# Exercise:
From the data below, repeat exactly the lines from the line with "11 => .writeRoster u" to the line with "6 => .clearReporter u", both included.

# Saved entries:
↓

theorem toComplex_kernelInput (htw : ∀ e, twiddleFactor tw dir (2 * e) = W ^ e) (B : ℕ) (Y : List ℝ) (r j : ℕ) :
    toComplex (kernelInput tw dir σ Q B Y r j) = W ^ (j * (σ * r)) * sampleAt Y (B + r + j * Q) := by
  cases j with
  | zero => rw [Nat.zero_mul, pow_zero, one_mul, kernelInput, sampleAt]
  | succ j =>
    rw [kernelInput, toComplex_cmul, show (j + 1) * (2 * σ * r) = 2 * ((j + 1) * (σ * r)) by ring, htw, sampleAt]

/-- The four samples of a position become the kernel's outputs. -/
theorem sampleAt_butterfly (hdir : dir = 1 ∨ dir = -1) (htw : ∀ e, twiddleFactor tw dir (2 * e) = W ^ e) {B r i : ℕ}
    {Y : List ℝ} (hlen : 2 * (B + 4 * Q) ≤ Y.length) (hr : r < Q) (hi : i < 4) :
    sampleAt (butterfly (exactArith ℝ) tw dir (2 * σ) (2 * Q) (2 * B) Y r) (B + r + i * Q) =
      combine (quarterTurn dir) W σ Q B (sampleAt Y) r i := by
  rw [butterfly_eq, sampleAt_putQuad hlen hr hi, sampleAt_radix4 hdir _ hi, combine]
  exact sum_congr rfl fun j _ => by rw [toComplex_kernelInput htw]

theorem sampleAt_butterfly_frame {B r x : ℕ} {Y : List ℝ} (hx : ∀ i < 4, x ≠ B + r + i * Q) :
    sampleAt (butterfly (exactArith ℝ) tw dir (2 * σ) (2 * Q) (2 * B) Y r) x = sampleAt Y x := by
  rw [butterfly_eq, sampleAt_putQuad_frame hx]

/-- Two buffers that agree on a position's four samples have the same outputs there. -/
theorem combine_congr {η : ℂ} {B r i : ℕ} {z z' : ℕ → ℂ} (h : ∀ j < 4, z (B + r + j * Q) = z' (B + r + j * Q)) :
    combine η W σ Q B z r i = combine η W σ Q B z' r i :=
  sum_congr rfl fun j hj => by rw [h j (mem_range.mp hj)]

/-- The first `n` positions of the block at sample `B`. -/
def blockUpTo (tw : ℕ → ℝ × ℝ) (dir : ℝ) (σ Q B : ℕ) (Y : List ℝ) (n : ℕ) : List ℝ :=
  (List.range n).foldl (butterfly (exactArith ℝ) tw dir (2 * σ) (2 * Q) (2 * B)) Y

theorem blockUpTo_succ (B : ℕ) (Y : List ℝ) (n : ℕ) : blockUpTo tw dir σ Q B Y (n + 1) =
    butterfly (exactArith ℝ) tw dir (2 * σ) (2 * Q) (2 * B) (blockUpTo tw dir σ Q B Y n) n := by
  rw [blockUpTo, List.range_succ, List.foldl_append, List.foldl_cons, List.foldl_nil, blockUpTo]

theorem blockUpTo_length (B : ℕ) (Y : List ℝ) (n : ℕ) : (blockUpTo tw dir σ Q B Y n).length = Y.length := by
  induction n with
  | zero => rfl
  | succ n ih => rw [blockUpTo_succ, butterfly_length, ih]

/-- The positions of a block do not disturb each other: each is combined from the samples before the pass (R96). -/
theorem sampleAt_blockUpTo (hdir : dir = 1 ∨ dir = -1) (htw : ∀ e, twiddleFactor tw dir (2 * e) = W ^ e) {B : ℕ}
    {Y : List ℝ} (hlen : 2 * (B + 4 * Q) ≤ Y.length) {n : ℕ} (hn : n ≤ Q) {r i : ℕ} (hr : r < Q) (hi : i < 4) :
    sampleAt (blockUpTo tw dir σ Q B Y n) (B + r + i * Q) =
      if r < n then combine (quarterTurn dir) W σ Q B (sampleAt Y) r i else sampleAt Y (B + r + i * Q) := by
  induction n generalizing r i with
  | zero => rfl
  | succ n ih =>
    have hn' : n ≤ Q := by omega
    rw [blockUpTo_succ]
    obtain rfl | hne := eq_or_ne r n
    · rw [sampleAt_butterfly hdir htw (by rwa [blockUpTo_length]) hr hi, if_pos (Nat.lt_succ_self r)]
      exact combine_congr fun j hj => by rw [ih hn' hr hj, if_neg (lt_irrefl r)]
    · rw [sampleAt_butterfly_frame, ih hn' hr hi]
      · exact if_congr (by omega) rfl rfl
      · intro j _ heq
        rw [Nat.add_assoc, Nat.add_assoc, Nat.add_left_cancel_iff] at heq
        exact hne (eq_of_add_mul_eq hr (by omega) heq)
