-- ==== Sys2Proof/Machine/Bank.lean ====
section
/-! DEFINITION. Reading a frame from the buffer through its error code (R74), and the banks' states (R75 to R78). -/

namespace Sys2Proof.Machine

/-- R74: words newly found in error join those already in error; the worse kind stands. -/
def Buffer.upset (b : Buffer) (u : Upset) : Buffer :=
  let here (w : BadWord) : Bool := w.block == u.block.val && w.word == u.word.val
  if b.bad.any here then { b with bad := b.bad.map fun w => if here w then { w with fatal := w.fatal || u.fatal } else w }
  else { b with bad := b.bad ++ [⟨u.block.val, u.word.val, u.fatal⟩] }

/-- The memory errors that have appeared since the buffer was last read. -/
def State.upsets (s : State) (u : Upsets) : State := s.setFbf (u.foldl Buffer.upset s.fbf)

/-- Another bank than `k` is IN_SERVICE. -/
def Buffer.otherInService (b : Buffer) (k : Fin 4) : Bool :=
  (allFin 4).any fun j => j != k && b.banks[j].state == .inService

/-- R76: a bank enters RETIRING. -/
def State.enterRetiring (s : State) (k : Fin 4) (cause : RetireCause) : State :=
  let x := s.bank k
  let s := (s.setBank k { x with state := .retiring, cause, retirePending := false }).raise .bankChange
  let s := s.setFbf { s.fbf with free := s.fbf.free.filter fun b => bankOf b != k }
  let s := if x.retirePending then s else s.raiseAlarm .bankFault (k.val + 1) 0 none
  s.retiredTest k

/-- R75: the bank has reached retirement, with the cause. -/
def Bank.reached (x : Bank) (limit : Nat) : Option RetireCause :=
  if 2 ≤ x.uncorrectable then some .uncorrectable
  else if limit ≤ x.corrected then some .correctedLimit
  else none

/-- R75: the test after a count increase. -/
def State.retireTest (s : State) (k : Fin 4) : State :=
  let x := s.bank k
  match x.state, x.reached s.mge.table.correctedLimit with
  | .inService, some cause =>
    if s.fbf.otherInService k then s.enterRetiring k cause
    else (s.setBank k { x with retirePending := true, cause }).raiseAlarm .bankFault (k.val + 1) 0 none
  | _, _ => s

/-- R74: one word of a frame read. `false` ends the read: the frame has been discarded. -/
def State.readWord (s : State) (f : Stored) (i : Nat) : Bool × State :=
  match f.blocks[i / 16]? with
  | none => (true, s)
  | some b =>
    match s.fbf.bad.find? fun w => w.block == b && w.word == i % 16 with
    | none => (true, s)
    | some w =>
      let k := bankOf b
      let x := s.bank k
      if w.fatal then
        let s := (s.setBank k { x with uncorrectable := countUp x.uncorrectable }).raise .bankChange
        (false, (s.free f.blocks).retireTest k)
      else (true, (s.setBank k { x with corrected := countUp x.corrected }).retireTest k)

/-- R74: the words a frame's bytes occupy, from word `i`, `n` of them. The read ends at an uncorrectable word, and the rule gives the
words no order. THE MODEL'S CHOICE (notes/assumptions/37.md): ascending, so that the words in error before that one are counted, and those
after it are not. -/
def State.readWords (s : State) (f : Stored) : Nat → Nat → Bool × State
  | 0, _ => (true, s)
  | n + 1, i =>
    match s.readWord f i with
    | (true, s) => s.readWords f n (i + 1)
    | (false, s) => (false, s)

/-- R74: a frame read from the buffer. On `false` it has been discarded and its blocks are free. -/
def State.readFrame (s : State) (f : Stored) : Bool × State := s.readWords f ((f.body.size + 7) / 8) 0

/-- R75: the pending retirements are taken when a bank enters IN_SERVICE. -/
def State.takePending (s : State) : State :=
  (allFin 4).foldl (fun s k =>
    if (s.bank k).retirePending && s.fbf.otherInService k then s.enterRetiring k (s.bank k).cause else s) s

/-- The blocks of a bank, ascending. -/
def bankBlocks (k : Fin 4) : List Nat := (List.range 64).map (64 * k.val + ·)

/-- R78: the end of a scrub. -/
def State.scrubEnd (s : State) (k : Fin 4) : State :=
  let x := s.bank k
  let s := (s.setBank k { x with
    state := .inService, cause := .noCause, corrected := 0, uncorrectable := 0, scrubDue := none }).raise .bankChange
  let s := s.setFbf { s.fbf with
    free := s.fbf.free ++ bankBlocks k
    bad := s.fbf.bad.filter fun w => bankOf w.block != k }
  (s.clearAlarm .bankFault (k.val + 1)).takePending

end Sys2Proof.Machine
end

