-- ==== Sys2Proof/Machine/Take.lean ====
section
/-! DEFINITION. LOCAL's service (R82): which row a frame waiting for an internal endpoint is, and an endpoint's taking of its next
frame. -/

namespace Sys2Proof.Machine

/-- The WRITE row of a table id (R176). -/
def writeRow (table : Nat) (u : Upsets) : Instr :=
  match table with
  | 1 => .writeNode u
  | 2 => .writeWindows u
  | 3 => .writeDirection u
  | 4 => .writeRulesetA u
  | 5 => .writeRulesetB u
  | 6 => .writeReplyPages u
  | 7 => .writeChannels u
  | 8 => .writeZones u
  | 9 => .writeRelays u
  | 10 => .writeSegments u
  | 11 => .writeRoster u
  | 12 => .writeActions u
  | 13 => .writeSpurs u
  | _ => .writeOther u

/-- The row of a command code (R179). -/
def commandRow (code : Nat) (u : Upsets) : Instr :=
  match code with
  | 1 => .resetTrip u
  | 2 => .inhibit u
  | 3 => .endInhibit u
  | 4 => .forceZoneTrip u
  | 5 => .releaseZoneForce u
  | 6 => .clearReporter u
  | 7 => .ackAlarm u
  | 8 => .postAlarm u
  | 9 => .clearPosted u
  | 10 => .openSegment u
  | 11 => .closeSegment u
  | 12 => .releaseOccupant u
  | 13 => .releaseCircuit u
  | 14 => .exchangeRuleset u
  | 15 => .spurReset u
  | 16 => .bankRetire u
  | 17 => .bankRestore u
  | 18 => .clearEvents u
  | 19 => .save u
  | 20 => .restart u
  | _ => .badOperationRequest u

/-- The row of an MGMT frame (R174): by its subtype, its operation byte and the table id or command code it names. -/
def mgmtRow (d : Frame) (u : Upsets) : Instr :=
  if d.subtype ≠ 0 then .mgmtFrameDiscard u
  else if d.payload = [] then .badOperationRequest u
  else match byteAt d.payload 0 with
    | 0 => if byteAt d.payload 1 = 32 then .readTrunks u else .read u
    | 1 => writeRow (byteAt d.payload 1) u
    | 2 => commandRow (byteAt d.payload 1) u
    | _ => .badOperationRequest u

/-- The row that acts on a frame taken from LOCAL. A frame that its endpoint discards without a row of its own is taken by that
endpoint's commonest row (notes/assumptions/9.md). -/
def localRow (d : Frame) (u : Upsets) : Instr :=
  match d.cls with
  | .alarm => .alarmFrameDiscard u
  | .air => if d.subtype = 1 then .zoneReportReceive u else .sampleReceive u
  | .haul =>
    match d.subtype with
    | 1 => .entryRequestReceive u
    | 2 => .haulClearReceive u
    | _ => .beaconReceive u
  | .call =>
    match d.subtype with
    | 0 => .callSetupReceive u
    | 1 => .callAlertReceive u
    | 2 => .callConnectReceive u
    | 3 => .callReleaseReceive u
    | _ => .callVoiceReceive u
  | _ => mgmtRow d u

/-- The destination station of a waiting frame. -/
def Stored.station (f : Stored) : Nat :=
  match f.body with
  | .drift d => d.dst.station
  | .raw _ => 256

/-- R82: a voice frame that has waited too long. -/
def State.staleVoice (s : State) (f : Stored) : Bool :=
  f.isVoice && (match f.entry with
    | some t => decide (Config.voiceMs < s.since t)
    | none => false)

/-- R82: a stale voice frame discarded at its turn on a queue. -/
def State.discardStale (s : State) (q : Fin 9) (f : Stored) : State :=
  let x := s.queue q
  (s.setQueue q { x with stale := countUp x.stale }).free f.blocks

/-- A frame leaves a queue. -/
def State.unqueue (s : State) (q : Fin 9) (f : Stored) : State :=
  let x := s.queue q
  s.setQueue q { x with frames := x.frames.erase f }

/-- MGE takes requests: not while the load runs (R182) and not while it carries out a RESTART (R184). Requests wait on LOCAL meanwhile;
the frames that MGE only discards do not, so that a RESTART reply to this node's own station 0 can be taken there (R184). -/
def State.manageReady (s : State) : Bool := s.cfl.load != .loading && !s.mge.restarting

/-- R174: a frame for MGE that is a request. -/
def Stored.isRequest (f : Stored) : Bool :=
  f.station == 0 && (match f.body with
    | .drift d => d.subtype == 0
    | .raw _ => false)

/-- R82: the endpoint of a frame that waits on LOCAL is ready for it. Each step of an endpoint is whole, so that only MGE, while it takes
no request, is not ready, and then for requests alone (notes/assumptions/30.md). -/
def State.endpointReady (s : State) (f : Stored) : Bool := !f.isRequest || s.manageReady

/-- R82, R74: the oldest frame of the highest level among those whose endpoint is ready, read; its blocks are freed as the endpoint
takes it (R73). A stale voice frame, one that cannot be read, and raw bytes, which no endpoint takes (CLS delivers drift frames alone,
R46), are discarded, and EGS chooses again. -/
def State.localTakeFor : Nat → State → Option (Stored × Frame) × State
  | 0, s => (none, s)
  | k + 1, s =>
    match (s.queue localQueue).frames.find? s.endpointReady with
    | none => (none, s)
    | some f =>
      let s := s.unqueue localQueue f
      if s.staleVoice f then State.localTakeFor k (s.discardStale localQueue f)
      else match s.readFrame f, f.body.frame? with
        | (true, s), some d => (some (f, d), s.free f.blocks)
        | (true, s), none => State.localTakeFor k (s.free f.blocks)
        | (false, s), _ => State.localTakeFor k s

/-- The turns that an egress can need before a frame passes: one for each frame on its queue, and for the two announcements that a
BANK_FAULT met on the way can add (R75, R166, R167). -/
def State.turns (s : State) (q : Fin 9) : Nat := (s.queue q).frames.length + 3

/-- R82: the frame that LOCAL hands over next. -/
def State.localTake (s : State) : Option (Stored × Frame) × State := State.localTakeFor (s.turns localQueue) s

/-- An endpoint's step: the errors that have appeared are met, LOCAL hands over its next frame, and the endpoint acts on it when the
frame is this row's. Where the next frame is another row's, this step does not occur and nothing changes. -/
def State.takeRow (s : State) (station : Nat) (u : Upsets) (mine : Frame → Bool) (act : Stored → Frame → State → State) :
    State :=
  match (s.upsets u).localTake with
  | (some (f, d), s') => if f.station = station ∧ mine d then act f d s' else s
  | (none, s') => s'

end Sys2Proof.Machine
end

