-- ==== Sys2Proof/Machine/Core.lean ====
section
/-! DEFINITION. The machine as the host runs it. -/

def Sys2Proof.core : Host.Core := { State := Sys2Proof.Machine.State, Fault := Sys2Proof.Machine.Fault, Refusal := Sys2Proof.Machine.Refusal, step := Sys2Proof.Machine.step, reset := Sys2Proof.Machine.State.reset }
end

↑

# Completed task:
  | 11 => .writeRoster u
  | 12 => .writeActions u
  | 13 => .writeSpurs u
  | _ => .writeOther u

/-- The row of a command code (R179). -/
def commandRow (code : Nat) (u : Upsets) : Instr :=
  match code with
  | 1 => .resetTrip u
  | 2 => .inhibit u
  | 3 => .endInhibit u
  | 4 => .forceZoneTrip u
  | 5 => .releaseZoneForce u
  | 6 => .clearReporter u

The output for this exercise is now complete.